Women’s Health and Cancer Rights Act
The WHCRA requires that if a group health plan or health insurance issuer offering group or individual health insurance coverage covers mastectomies, the plan or issuer must provide coverage for certain services, in a manner determined in consultation with the attending physician and the patient. Required coverage includes all stages of reconstruction of the breast on which the mastectomy was performed, surgery and reconstruction of the other breast to produce a symmetrical appearance, prostheses, and treatment of physical complications of the mastectomy, including lymphedema.
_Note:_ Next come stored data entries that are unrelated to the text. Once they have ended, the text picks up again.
-- ==== Sys2Proof/Machine/Alu.lean ====
section
/-! DEFINITION. Addition, subtraction and bitwise logic (40_undefined_alu_muldiv.md section 2, 43_convert_shift_unary.md section 5). -/

namespace Sys2Proof.Machine

/-- The operand checks of the two-operand arithmetic and shift instructions, step 6 (40_undefined_alu_muldiv.md R232,
43_convert_shift_unary.md R313). -/
def checkAluOperands (l : Bool) (p q : Place) : Except Trap Unit := do
  require (!p.isImm) .und
  require (p.isGpr || q.isImm || q.isGpr) .und
  require (!l || p.isMem) .und
  require (!(p.isRegister 17 || p.isRegister 16)) .und

/-- `ALU2(f, FlagsOf)` (40_undefined_alu_muldiv.md R232). With `l` the access to operand 1 is one locked read-modify-write,
which one CPU cannot tell from a load and a store (log 35). -/
def alu2 (f : Word → Word → Word) (fl : Word → Word → Word → Nat → Word) (l nf : Bool) (a b : Operand)
    (s : State) : Result := do
  let nip := s.nextIp (2 + a.length + b.length)
  s.checkOperands [a, b]
  let p := s.place nip a
  let q := s.place nip b
  checkAluOperands l p q
  let y ← s.readPlace nip q
  let t ← s.openTarget p
  let x ← s.readTarget nip t
  let s' ← s.writeTarget t (truncBits p.bits (f x y))
  let s' := if nf then s' else s'.withFlags (fl s.flags x y p.bits)
  .ok (s'.advance nip)

/-- `ALUR(f, FlagsOf)`: the destination is a general register (43_convert_shift_unary.md R337). -/
def aluToGpr (f : Word → Word → Word) (fl : Word → Word → Word → Nat → Word) (r : BitVec 4) (a : Operand)
    (s : State) : Result := do
  let nip := s.nextIp (2 + a.length)
  s.checkOperands [a]
  let y ← s.readPlace nip (s.place nip a)
  .ok (((s.setR r (f (s.r r) y)).withFlags (fl s.flags (s.r r) y 64)).advance nip)

/-- `ALUS(f, FlagsOf)`: the second source is a general register (43_convert_shift_unary.md R343). -/
def aluFromGpr (f : Word → Word → Word) (fl : Word → Word → Word → Nat → Word) (r : BitVec 4) (a : Operand)
    (s : State) : Result := do
  let nip := s.nextIp (2 + a.length)
  s.checkOperands [a]
  let p := s.place nip a
  require (!p.isImm) .und
  require (!(p.isRegister 16 || p.isRegister 17)) .und
  let t ← s.openTarget p
  let x ← s.readTarget nip t
  let s' ← s.writeTarget t (truncBits p.bits (f x (s.r r)))
  .ok ((s'.withFlags (fl s.flags x (s.r r) p.bits)).advance nip)

/-- `Logic(A, B, n)`: the flags of a bitwise operation (40_undefined_alu_muldiv.md R235). -/
def logicOf (f : Word → Word → Word) (fl x y : Word) (n : Nat) : Word := logicFlags fl (truncBits n (f x y)) n

/-- Bitwise and. -/
def bitAnd (x y : Word) : Word := x &&& y

/-- Bitwise or. -/
def bitOr (x y : Word) : Word := x ||| y

/-- Bitwise exclusive or. -/
def bitXor (x y : Word) : Word := x ^^^ y

/-- Addition modulo `2^64`. -/
def wordAdd (x y : Word) : Word := x + y

/-- Subtraction modulo `2^64`. -/
def wordSub (x y : Word) : Word := x - y

/-- `add` (40_undefined_alu_muldiv.md R233). -/
def execAdd (l : Bool) (f : Bool) (a : Operand) (b : Operand) (s : State) : Host.Outcome State Fault Refusal :=
  finish s (alu2 wordAdd addFlags l f a b s)

/-- `sub` (40_undefined_alu_muldiv.md R234). -/
def execSub (l : Bool) (f : Bool) (a : Operand) (b : Operand) (s : State) : Host.Outcome State Fault Refusal :=
  finish s (alu2 wordSub subFlags l f a b s)

/-- `and` (40_undefined_alu_muldiv.md R235). -/
def execAnd (l : Bool) (f : Bool) (a : Operand) (b : Operand) (s : State) : Host.Outcome State Fault Refusal :=
  finish s (alu2 bitAnd (logicOf bitAnd) l f a b s)

/-- `or` (40_undefined_alu_muldiv.md R236). -/
def execOr (l : Bool) (f : Bool) (a : Operand) (b : Operand) (s : State) : Host.Outcome State Fault Refusal :=
  finish s (alu2 bitOr (logicOf bitOr) l f a b s)

/-- `xor` (40_undefined_alu_muldiv.md R237). -/
def execXor (l : Bool) (f : Bool) (a : Operand) (b : Operand) (s : State) : Host.Outcome State Fault Refusal :=
  finish s (alu2 bitXor (logicOf bitXor) l f a b s)

/-- `add.togpr` (43_convert_shift_unary.md R338). -/
def execAddTogpr (r : BitVec 4) (a : Operand) (s : State) : Host.Outcome State Fault Refusal :=
  finish s (aluToGpr wordAdd addFlags r a s)

/-- `sub.togpr` (43_convert_shift_unary.md R339). -/
def execSubTogpr (r : BitVec 4) (a : Operand) (s : State) : Host.Outcome State Fault Refusal :=
  finish s (aluToGpr wordSub subFlags r a s)

/-- `and.togpr` (43_convert_shift_unary.md R340). -/
def execAndTogpr (r : BitVec 4) (a : Operand) (s : State) : Host.Outcome State Fault Refusal :=
  finish s (aluToGpr bitAnd (logicOf bitAnd) r a s)

/-- `or.togpr` (43_convert_shift_unary.md R341). -/
def execOrTogpr (r : BitVec 4) (a : Operand) (s : State) : Host.Outcome State Fault Refusal :=
  finish s (aluToGpr bitOr (logicOf bitOr) r a s)

/-- `xor.togpr` (43_convert_shift_unary.md R342). -/
def execXorTogpr (r : BitVec 4) (a : Operand) (s : State) : Host.Outcome State Fault Refusal :=
  finish s (aluToGpr bitXor (logicOf bitXor) r a s)

/-- `add.fromgpr` (43_convert_shift_unary.md R344). -/
def execAddFromgpr (r : BitVec 4) (a : Operand) (s : State) : Host.Outcome State Fault Refusal :=
  finish s (aluFromGpr wordAdd addFlags r a s)

/-- `sub.fromgpr` (43_convert_shift_unary.md R345). -/
def execSubFromgpr (r : BitVec 4) (a : Operand) (s : State) : Host.Outcome State Fault Refusal :=
  finish s (aluFromGpr wordSub subFlags r a s)

/-- `and.fromgpr` (43_convert_shift_unary.md R346). -/
def execAndFromgpr (r : BitVec 4) (a : Operand) (s : State) : Host.Outcome State Fault Refusal :=
  finish s (aluFromGpr bitAnd (logicOf bitAnd) r a s)

/-- `or.fromgpr` (43_convert_shift_unary.md R347). -/
def execOrFromgpr (r : BitVec 4) (a : Operand) (s : State) : Host.Outcome State Fault Refusal :=
  finish s (aluFromGpr bitOr (logicOf bitOr) r a s)

/-- `xor.fromgpr` (43_convert_shift_unary.md R348). -/
def execXorFromgpr (r : BitVec 4) (a : Operand) (s : State) : Host.Outcome State Fault Refusal :=
  finish s (aluFromGpr bitXor (logicOf bitXor) r a s)

end Sys2Proof.Machine
end

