/-- `jnc` (46_branches.md R393). -/
def execJncRel32 (_w : BitVec 4) (d : BitVec 32) (s : State) : Host.Outcome State Fault Refusal :=
  finish s (branchIf .nc true (.i32 d) s)

/-- `jnp` (46_branches.md R393). -/
def execJnpRel32 (_w : BitVec 4) (d : BitVec 32) (s : State) : Host.Outcome State Fault Refusal :=
  finish s (branchIf .np true (.i32 d) s)

/-- `jp` (46_branches.md R393). -/
def execJpAbs64 (_w : BitVec 4) (d : BitVec 64) (s : State) : Host.Outcome State Fault Refusal :=
  finish s (branchIf .p false (.i64 d) s)

/-- `jc` (46_branches.md R393). -/
def execJcAbs64 (_w : BitVec 4) (d : BitVec 64) (s : State) : Host.Outcome State Fault Refusal :=
  finish s (branchIf .c false (.i64 d) s)

/-- `jv` (46_branches.md R393). -/
def execJvAbs64 (_w : BitVec 4) (d : BitVec 64) (s : State) : Host.Outcome State Fault Refusal :=
  finish s (branchIf .v false (.i64 d) s)

/-- `jz` (46_branches.md R393). -/
def execJzAbs64 (_w : BitVec 4) (d : BitVec 64) (s : State) : Host.Outcome State Fault Refusal :=
  finish s (branchIf .z false (.i64 d) s)

/-- `jlt` (46_branches.md R393). -/
def execJltAbs64 (_w : BitVec 4) (d : BitVec 64) (s : State) : Host.Outcome State Fault Refusal :=
  finish s (branchIf .lt false (.i64 d) s)

/-- `jle` (46_branches.md R393). -/
def execJleAbs64 (_w : BitVec 4) (d : BitVec 64) (s : State) : Host.Outcome State Fault Refusal :=
  finish s (branchIf .le false (.i64 d) s)

/-- `jbe` (46_branches.md R393). -/
def execJbeAbs64 (_w : BitVec 4) (d : BitVec 64) (s : State) : Host.Outcome State Fault Refusal :=
  finish s (branchIf .be false (.i64 d) s)

/-- `jmi` (46_branches.md R393). -/
def execJmiAbs64 (_w : BitVec 4) (d : BitVec 64) (s : State) : Host.Outcome State Fault Refusal :=
  finish s (branchIf .mi false (.i64 d) s)

/-- `jpl` (46_branches.md R393). -/
def execJplAbs64 (_w : BitVec 4) (d : BitVec 64) (s : State) : Host.Outcome State Fault Refusal :=
  finish s (branchIf .pl false (.i64 d) s)

/-- `ja` (46_branches.md R393). -/
def execJaAbs64 (_w : BitVec 4) (d : BitVec 64) (s : State) : Host.Outcome State Fault Refusal :=
  finish s (branchIf .a false (.i64 d) s)

/-- `jgt` (46_branches.md R393). -/
def execJgtAbs64 (_w : BitVec 4) (d : BitVec 64) (s : State) : Host.Outcome State Fault Refusal :=
  finish s (branchIf .gt false (.i64 d) s)

/-- `jge` (46_branches.md R393). -/
def execJgeAbs64 (_w : BitVec 4) (d : BitVec 64) (s : State) : Host.Outcome State Fault Refusal :=
  finish s (branchIf .ge false (.i64 d) s)

/-- `jnz` (46_branches.md R393). -/
def execJnzAbs64 (_w : BitVec 4) (d : BitVec 64) (s : State) : Host.Outcome State Fault Refusal :=
  finish s (branchIf .nz false (.i64 d) s)

/-- `jnv` (46_branches.md R393). -/
def execJnvAbs64 (_w : BitVec 4) (d : BitVec 64) (s : State) : Host.Outcome State Fault Refusal :=
  finish s (branchIf .nv false (.i64 d) s)

/-- `jnc` (46_branches.md R393). -/
def execJncAbs64 (_w : BitVec 4) (d : BitVec 64) (s : State) : Host.Outcome State Fault Refusal :=
  finish s (branchIf .nc false (.i64 d) s)

/-- `jnp` (46_branches.md R393). -/
def execJnpAbs64 (_w : BitVec 4) (d : BitVec 64) (s : State) : Host.Outcome State Fault Refusal :=
  finish s (branchIf .np false (.i64 d) s)

/-- `jp` (46_branches.md R393). -/
def execJpRel64 (_w : BitVec 4) (d : BitVec 64) (s : State) : Host.Outcome State Fault Refusal :=
  finish s (branchIf .p true (.i64 d) s)

/-- `jc` (46_branches.md R393). -/
def execJcRel64 (_w : BitVec 4) (d : BitVec 64) (s : State) : Host.Outcome State Fault Refusal :=
  finish s (branchIf .c true (.i64 d) s)

/-- `jv` (46_branches.md R393). -/
def execJvRel64 (_w : BitVec 4) (d : BitVec 64) (s : State) : Host.Outcome State Fault Refusal :=
  finish s (branchIf .v true (.i64 d) s)

/-- `jz` (46_branches.md R393). -/
def execJzRel64 (_w : BitVec 4) (d : BitVec 64) (s : State) : Host.Outcome State Fault Refusal :=
  finish s (branchIf .z true (.i64 d) s)

/-- `jlt` (46_branches.md R393). -/
def execJltRel64 (_w : BitVec 4) (d : BitVec 64) (s : State) : Host.Outcome State Fault Refusal :=
  finish s (branchIf .lt true (.i64 d) s)

/-- `jle` (46_branches.md R393). -/
def execJleRel64 (_w : BitVec 4) (d : BitVec 64) (s : State) : Host.Outcome State Fault Refusal :=
  finish s (branchIf .le true (.i64 d) s)

/-- `jbe` (46_branches.md R393). -/
def execJbeRel64 (_w : BitVec 4) (d : BitVec 64) (s : State) : Host.Outcome State Fault Refusal :=
  finish s (branchIf .be true (.i64 d) s)

/-- `jmi` (46_branches.md R393). -/
def execJmiRel64 (_w : BitVec 4) (d : BitVec 64) (s : State) : Host.Outcome State Fault Refusal :=
  finish s (branchIf .mi true (.i64 d) s)

/-- `jpl` (46_branches.md R393). -/
def execJplRel64 (_w : BitVec 4) (d : BitVec 64) (s : State) : Host.Outcome State Fault Refusal :=
  finish s (branchIf .pl true (.i64 d) s)

/-- `ja` (46_branches.md R393). -/
def execJaRel64 (_w : BitVec 4) (d : BitVec 64) (s : State) : Host.Outcome State Fault Refusal :=
  finish s (branchIf .a true (.i64 d) s)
These new FAQs clarify that nipple and areola reconstruction and repigmentation are a required stage of breast reconstruction under WHCRA.
Implications for Employers
As it has done in the past, the Departments will likely continue to issue additional guidance in the form of FAQ. These FAQs cover a broad spectrum of ACA related compliance issues and are often fact-specific. Employers and plan administrators should carefully review each new FAQ as they are released to ensure that their health plan is set up and administered in compliance with this new guidance. Plan sponsors should also confirm that any third-party administrator to whom it has delegated discretionary authority to decide claims under the group health plan are administering the plan in accordance with the new guidance set forth in these FAQs. Failure to operate a group health plan in accordance with the insurance market reforms under the ACA can subject employers and health insurance issuers to significant penalties under the ACA, the Public Health Services Act and the Employment Retirement Income Security Act of 1974.